**TASK REQUIREMENTS**
Report how many lines below contain the word "instruction", and give only that number.

━━━━━ PROVIDED DATA ━━━━━

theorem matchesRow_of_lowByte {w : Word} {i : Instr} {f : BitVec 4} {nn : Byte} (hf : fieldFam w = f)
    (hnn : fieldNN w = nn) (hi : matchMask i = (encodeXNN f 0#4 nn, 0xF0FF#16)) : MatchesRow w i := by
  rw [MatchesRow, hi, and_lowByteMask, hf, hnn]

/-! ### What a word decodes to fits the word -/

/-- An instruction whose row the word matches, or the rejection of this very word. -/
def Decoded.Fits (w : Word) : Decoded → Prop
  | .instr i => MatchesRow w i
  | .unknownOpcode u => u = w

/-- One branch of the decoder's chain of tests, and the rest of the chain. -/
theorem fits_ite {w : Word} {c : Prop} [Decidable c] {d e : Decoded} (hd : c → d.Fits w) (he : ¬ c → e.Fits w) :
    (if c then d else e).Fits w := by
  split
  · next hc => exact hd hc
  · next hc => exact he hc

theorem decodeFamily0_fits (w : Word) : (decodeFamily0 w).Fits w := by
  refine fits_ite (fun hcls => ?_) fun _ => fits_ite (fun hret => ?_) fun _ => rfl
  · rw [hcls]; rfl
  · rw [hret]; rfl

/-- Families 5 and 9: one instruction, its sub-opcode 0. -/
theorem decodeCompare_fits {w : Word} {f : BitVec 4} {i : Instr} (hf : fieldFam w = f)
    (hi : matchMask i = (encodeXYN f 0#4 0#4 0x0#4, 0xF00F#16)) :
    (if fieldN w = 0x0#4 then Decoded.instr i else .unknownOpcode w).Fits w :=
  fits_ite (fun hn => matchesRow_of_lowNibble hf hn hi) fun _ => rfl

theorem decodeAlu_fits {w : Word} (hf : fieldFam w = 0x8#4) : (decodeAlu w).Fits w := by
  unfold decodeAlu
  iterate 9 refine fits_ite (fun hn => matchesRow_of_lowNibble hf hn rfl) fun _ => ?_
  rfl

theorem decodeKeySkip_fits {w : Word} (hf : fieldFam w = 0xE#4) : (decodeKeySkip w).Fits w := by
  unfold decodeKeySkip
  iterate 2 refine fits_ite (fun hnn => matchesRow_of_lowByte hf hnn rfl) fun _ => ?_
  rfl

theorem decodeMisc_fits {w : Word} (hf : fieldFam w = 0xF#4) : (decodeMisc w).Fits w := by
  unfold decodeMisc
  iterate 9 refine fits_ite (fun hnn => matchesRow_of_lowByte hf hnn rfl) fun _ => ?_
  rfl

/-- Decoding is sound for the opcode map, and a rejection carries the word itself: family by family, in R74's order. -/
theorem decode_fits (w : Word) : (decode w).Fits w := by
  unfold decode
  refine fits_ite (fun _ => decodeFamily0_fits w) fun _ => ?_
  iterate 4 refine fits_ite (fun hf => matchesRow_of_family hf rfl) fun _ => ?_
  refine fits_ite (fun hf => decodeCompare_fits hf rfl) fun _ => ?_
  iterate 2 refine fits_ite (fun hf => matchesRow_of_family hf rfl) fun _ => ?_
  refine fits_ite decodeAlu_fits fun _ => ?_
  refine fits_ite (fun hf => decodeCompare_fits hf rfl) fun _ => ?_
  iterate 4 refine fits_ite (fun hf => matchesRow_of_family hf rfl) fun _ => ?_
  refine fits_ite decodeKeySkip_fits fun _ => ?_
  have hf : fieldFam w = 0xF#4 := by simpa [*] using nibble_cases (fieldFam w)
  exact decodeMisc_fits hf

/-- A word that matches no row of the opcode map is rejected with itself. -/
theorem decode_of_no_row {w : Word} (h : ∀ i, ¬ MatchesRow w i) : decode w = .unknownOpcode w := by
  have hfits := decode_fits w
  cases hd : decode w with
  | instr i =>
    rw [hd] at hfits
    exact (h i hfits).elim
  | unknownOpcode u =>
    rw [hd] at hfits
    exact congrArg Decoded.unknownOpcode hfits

━━━━━

**RESULT OF THE EXERCISE**
2